Duk-Hyun Kang, M.D., Asan Medical Center, Seoul, South Korea


Despite advances in medical and surgical treatment, infective endocarditis (IE) remains a serious disease that carries considerable mortality and morbidity. The role of surgery has been expanding in IE and early surgery is strongly indicated for IE patients with congestive heart failure or uncontrolled infection, but no randomized trial has been conducted to clarify the indications and optimal timing of surgery because of ethical, logistical and financial constraints.

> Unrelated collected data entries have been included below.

-- ==== Sys2Proof/Laws/State.lean ====
section
/-! SUPPORT. One lemma for each field of State under each operation that writes the state, so that no proof unfolds a
record update. -/

namespace Sys2Proof.Machine

open Sys2Proof

variable (s : State)

@[simp] theorem State.writeX_params (t : RegNum) (v : Word) : (s.writeX t v).params = s.params := rfl
@[simp] theorem State.writeX_inputs (t : RegNum) (v : Word) : (s.writeX t v).inputs = s.inputs := rfl
@[simp] theorem State.writeX_cells (t : RegNum) (v : Word) : (s.writeX t v).cells = s.cells := rfl
@[simp] theorem State.writeX_pc (t : RegNum) (v : Word) : (s.writeX t v).pc = s.pc := rfl
@[simp] theorem State.writeX_exc (t : RegNum) (v : Word) : (s.writeX t v).exc = s.exc := rfl
@[simp] theorem State.writeX_program (t : RegNum) (v : Word) : (s.writeX t v).program = s.program := rfl
@[simp] theorem State.writeX_outcome (t : RegNum) (v : Word) : (s.writeX t v).outcome = s.outcome := rfl
@[simp] theorem State.writeX_extData (t : RegNum) (v : Word) : (s.writeX t v).extData = s.extData := rfl
@[simp] theorem State.writeX_controls (t : RegNum) (v : Word) : (s.writeX t v).controls = s.controls := rfl
@[simp] theorem State.writeX_turns (t : RegNum) (v : Word) : (s.writeX t v).turns = s.turns := rfl
@[simp] theorem State.writeX_draws (t : RegNum) (v : Word) : (s.writeX t v).draws = s.draws := rfl

@[simp] theorem State.drawn_params : (s.drawn).params = s.params := rfl
@[simp] theorem State.drawn_inputs : (s.drawn).inputs = s.inputs := rfl
@[simp] theorem State.drawn_cells : (s.drawn).cells = s.cells := rfl
@[simp] theorem State.drawn_x : (s.drawn).x = s.x := rfl
@[simp] theorem State.drawn_pc : (s.drawn).pc = s.pc := rfl
@[simp] theorem State.drawn_exc : (s.drawn).exc = s.exc := rfl
@[simp] theorem State.drawn_program : (s.drawn).program = s.program := rfl
@[simp] theorem State.drawn_outcome : (s.drawn).outcome = s.outcome := rfl
@[simp] theorem State.drawn_extData : (s.drawn).extData = s.extData := rfl
@[simp] theorem State.drawn_controls : (s.drawn).controls = s.controls := rfl
@[simp] theorem State.drawn_turns : (s.drawn).turns = s.turns := rfl
@[simp] theorem State.drawn_draws : (s.drawn).draws = s.draws + 1 := rfl

@[simp] theorem State.setCells_params (cells : Vector Cell 64) : (s.setCells cells).params = s.params := rfl
@[simp] theorem State.setCells_inputs (cells : Vector Cell 64) : (s.setCells cells).inputs = s.inputs := rfl
@[simp] theorem State.setCells_cells (cells : Vector Cell 64) : (s.setCells cells).cells = cells := rfl
@[simp] theorem State.setCells_x (cells : Vector Cell 64) : (s.setCells cells).x = s.x := rfl
@[simp] theorem State.setCells_pc (cells : Vector Cell 64) : (s.setCells cells).pc = s.pc := rfl
@[simp] theorem State.setCells_exc (cells : Vector Cell 64) : (s.setCells cells).exc = s.exc := rfl
@[simp] theorem State.setCells_program (cells : Vector Cell 64) : (s.setCells cells).program = s.program := rfl
@[simp] theorem State.setCells_outcome (cells : Vector Cell 64) : (s.setCells cells).outcome = s.outcome := rfl
@[simp] theorem State.setCells_extData (cells : Vector Cell 64) : (s.setCells cells).extData = s.extData := rfl
@[simp] theorem State.setCells_controls (cells : Vector Cell 64) : (s.setCells cells).controls = s.controls := rfl
@[simp] theorem State.setCells_turns (cells : Vector Cell 64) : (s.setCells cells).turns = s.turns := rfl
@[simp] theorem State.setCells_draws (cells : Vector Cell 64) : (s.setCells cells).draws = s.draws := rfl

@[simp] theorem State.finish_params : (s.finish).params = s.params := rfl
@[simp] theorem State.finish_inputs : (s.finish).inputs = s.inputs := rfl
@[simp] theorem State.finish_cells : (s.finish).cells = s.cells := rfl
@[simp] theorem State.finish_x : (s.finish).x = s.x := rfl
@[simp] theorem State.finish_pc : (s.finish).pc = s.pc + 4#64 := rfl
@[simp] theorem State.finish_exc : (s.finish).exc = s.exc := rfl
@[simp] theorem State.finish_program : (s.finish).program = s.program := rfl
@[simp] theorem State.finish_outcome : (s.finish).outcome = some .done := rfl
@[simp] theorem State.finish_extData : (s.finish).extData = s.extData := rfl
@[simp] theorem State.finish_controls : (s.finish).controls = s.controls := rfl
@[simp] theorem State.finish_turns : (s.finish).turns = s.turns := rfl
@[simp] theorem State.finish_draws : (s.finish).draws = s.draws := rfl

@[simp] theorem State.enter_params (o : PEOutcome) (l : ExcLevel) (y : BitVec 32) : (s.enter o l y).params = s.params := rfl
@[simp] theorem State.enter_inputs (o : PEOutcome) (l : ExcLevel) (y : BitVec 32) : (s.enter o l y).inputs = withLevel s.inputs l.toEL := rfl
@[simp] theorem State.enter_cells (o : PEOutcome) (l : ExcLevel) (y : BitVec 32) : (s.enter o l y).cells = s.cells := rfl
@[simp] theorem State.enter_x (o : PEOutcome) (l : ExcLevel) (y : BitVec 32) : (s.enter o l y).x = s.x := rfl
@[simp] theorem State.enter_pc (o : PEOutcome) (l : ExcLevel) (y : BitVec 32) : (s.enter o l y).pc = handlerAddr s.draws := rfl
@[simp] theorem State.enter_exc (o : PEOutcome) (l : ExcLevel) (y : BitVec 32) : (s.enter o l y).exc = setBank s.exc l ⟨y, s.pc⟩ := rfl
@[simp] theorem State.enter_program (o : PEOutcome) (l : ExcLevel) (y : BitVec 32) : (s.enter o l y).program = [] := rfl
@[simp] theorem State.enter_outcome (o : PEOutcome) (l : ExcLevel) (y : BitVec 32) : (s.enter o l y).outcome = some o := rfl
@[simp] theorem State.enter_extData (o : PEOutcome) (l : ExcLevel) (y : BitVec 32) : (s.enter o l y).extData = s.extData := rfl
@[simp] theorem State.enter_controls (o : PEOutcome) (l : ExcLevel) (y : BitVec 32) : (s.enter o l y).controls = s.controls := rfl
@[simp] theorem State.enter_turns (o : PEOutcome) (l : ExcLevel) (y : BitVec 32) : (s.enter o l y).turns = s.turns := rfl
@[simp] theorem State.enter_draws (o : PEOutcome) (l : ExcLevel) (y : BitVec 32) : (s.enter o l y).draws = s.draws + 1 := rfl

@[simp] theorem State.enterHalted_params (o : PEOutcome) : (s.enterHalted o).params = s.params := rfl
@[simp] theorem State.enterHalted_inputs (o : PEOutcome) : (s.enterHalted o).inputs = withLevel s.inputs (haltedLevel s.params s.inputs s.draws) := rfl
@[simp] theorem State.enterHalted_cells (o : PEOutcome) : (s.enterHalted o).cells = s.cells := rfl
@[simp] theorem State.enterHalted_x (o : PEOutcome) : (s.enterHalted o).x = s.x := rfl
@[simp] theorem State.enterHalted_pc (o : PEOutcome) : (s.enterHalted o).pc = handlerAddr s.draws := rfl
@[simp] theorem State.enterHalted_exc (o : PEOutcome) : (s.enterHalted o).exc = ⟨haltedBank .el1 s.draws, haltedBank .el2 s.draws, haltedBank .el3 s.draws⟩ := rfl
@[simp] theorem State.enterHalted_program (o : PEOutcome) : (s.enterHalted o).program = [] := rfl
@[simp] theorem State.enterHalted_outcome (o : PEOutcome) : (s.enterHalted o).outcome = some o := rfl
@[simp] theorem State.enterHalted_extData (o : PEOutcome) : (s.enterHalted o).extData = s.extData := rfl
@[simp] theorem State.enterHalted_controls (o : PEOutcome) : (s.enterHalted o).controls = s.controls := rfl
@[simp] theorem State.enterHalted_turns (o : PEOutcome) : (s.enterHalted o).turns = s.turns := rfl
@[simp] theorem State.enterHalted_draws (o : PEOutcome) : (s.enterHalted o).draws = s.draws + 1 := rfl

@[simp] theorem State.drawn_readX (t : RegNum) : (s.drawn).readX t = s.readX t := rfl
@[simp] theorem State.setCells_readX (cells : Vector Cell 64) (t : RegNum) : (s.setCells cells).readX t = s.readX t := rfl
@[simp] theorem State.finish_readX (t : RegNum) : (s.finish).readX t = s.readX t := rfl
@[simp] theorem State.enter_readX (o : PEOutcome) (l : ExcLevel) (y : BitVec 32) (t : RegNum) : (s.enter o l y).readX t = s.readX t := rfl
@[simp] theorem State.enterHalted_readX (o : PEOutcome) (t : RegNum) : (s.enterHalted o).readX t = s.readX t := rfl

/-- A Trace unit reset writes the cells and nothing else. -/
@[simp] theorem State.traceUnitReset_eq : s.traceUnitReset = s.setCells (resetCells s.params s.cells) := rfl

@[simp] theorem withLevel_el (i : Inputs) (el : EL) : (withLevel i el).el = el := rfl
@[simp] theorem withLevel_halted (i : Inputs) (el : EL) : (withLevel i el).halted = i.halted := rfl
@[simp] theorem withLevel_sdd (i : Inputs) (el : EL) : (withLevel i el).sdd = i.sdd := rfl
@[simp] theorem withLevel_ttaEL3 (i : Inputs) (el : EL) : (withLevel i el).ttaEL3 = i.ttaEL3 := rfl
@[simp] theorem withLevel_ttaEL2 (i : Inputs) (el : EL) : (withLevel i el).ttaEL2 = i.ttaEL2 := rfl
@[simp] theorem withLevel_ttaEL1 (i : Inputs) (el : EL) : (withLevel i el).ttaEL1 = i.ttaEL1 := rfl
@[simp] theorem withLevel_el2Enabled (i : Inputs) (el : EL) : (withLevel i el).el2Enabled = i.el2Enabled := rfl
@[simp] theorem withLevel_fgtEn (i : Inputs) (el : EL) : (withLevel i el).fgtEn = i.fgtEn := rfl
@[simp] theorem withLevel_hdfgrtrTrc (i : Inputs) (el : EL) : (withLevel i el).hdfgrtrTrc = i.hdfgrtrTrc := rfl
@[simp] theorem withLevel_hdfgwtrTrc (i : Inputs) (el : EL) : (withLevel i el).hdfgwtrTrc = i.hdfgwtrTrc := rfl
@[simp] theorem withLevel_idle (i : Inputs) (el : EL) : (withLevel i el).idle = i.idle := rfl
@[simp] theorem withLevel_el0ToEL2 (i : Inputs) (el : EL) : (withLevel i el).el0ToEL2 = i.el0ToEL2 := rfl

/-- The registers written by an exception are those of its level. -/
theorem bankOf_setBank_same (e : ExcRegs) (l : ExcLevel) (b : ExcBank) : bankOf (setBank e l b) l = b := by
  cases l <;> rfl

/-- The registers of the other levels are not written. -/
theorem bankOf_setBank_other (e : ExcRegs) (b : ExcBank) {l m : ExcLevel} (h : m ≠ l) :
    bankOf (setBank e l b) m = bankOf e m := by
  cases l <;> cases m <;> first | rfl | exact absurd rfl h

end Sys2Proof.Machine
end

Early Surgery versus Conventional Treatment in Infective Endocarditis (EASE) trial was designed to compare clinical outcomes of early surgery and conventional treatment strategy for IE patients with a high risk of embolism. Patients with left-sided IE, severe valve disease and large vegetation were randomly assigned on a 1:1 basis to early surgery (37 patients) or to conventional treatment (39 patients). The primary end point was a composite of in-hospital death and embolic events that occurred within 6 weeks from randomization. The primary end point occurred in 1 (2.7%) patient of the early surgery group and in 9 (23.1%) of the conventional treatment group (hazard ratio [HR], 0.248; 95% confidence interval [CI], 0.069-0.883; P=0.031).

The EASE trial demonstrated that early surgery performed within 48 hours after diagnosis reduced the primary end point of death and embolic events by effectively decreasing systemic embolisms in patients with IE. Moreover, these improvements in clinical outcomes could be achieved without increase in operative mortality or recurrence of IE. Additional larger randomized trials are needed to evaluate the effectiveness of early surgery in complicated IE.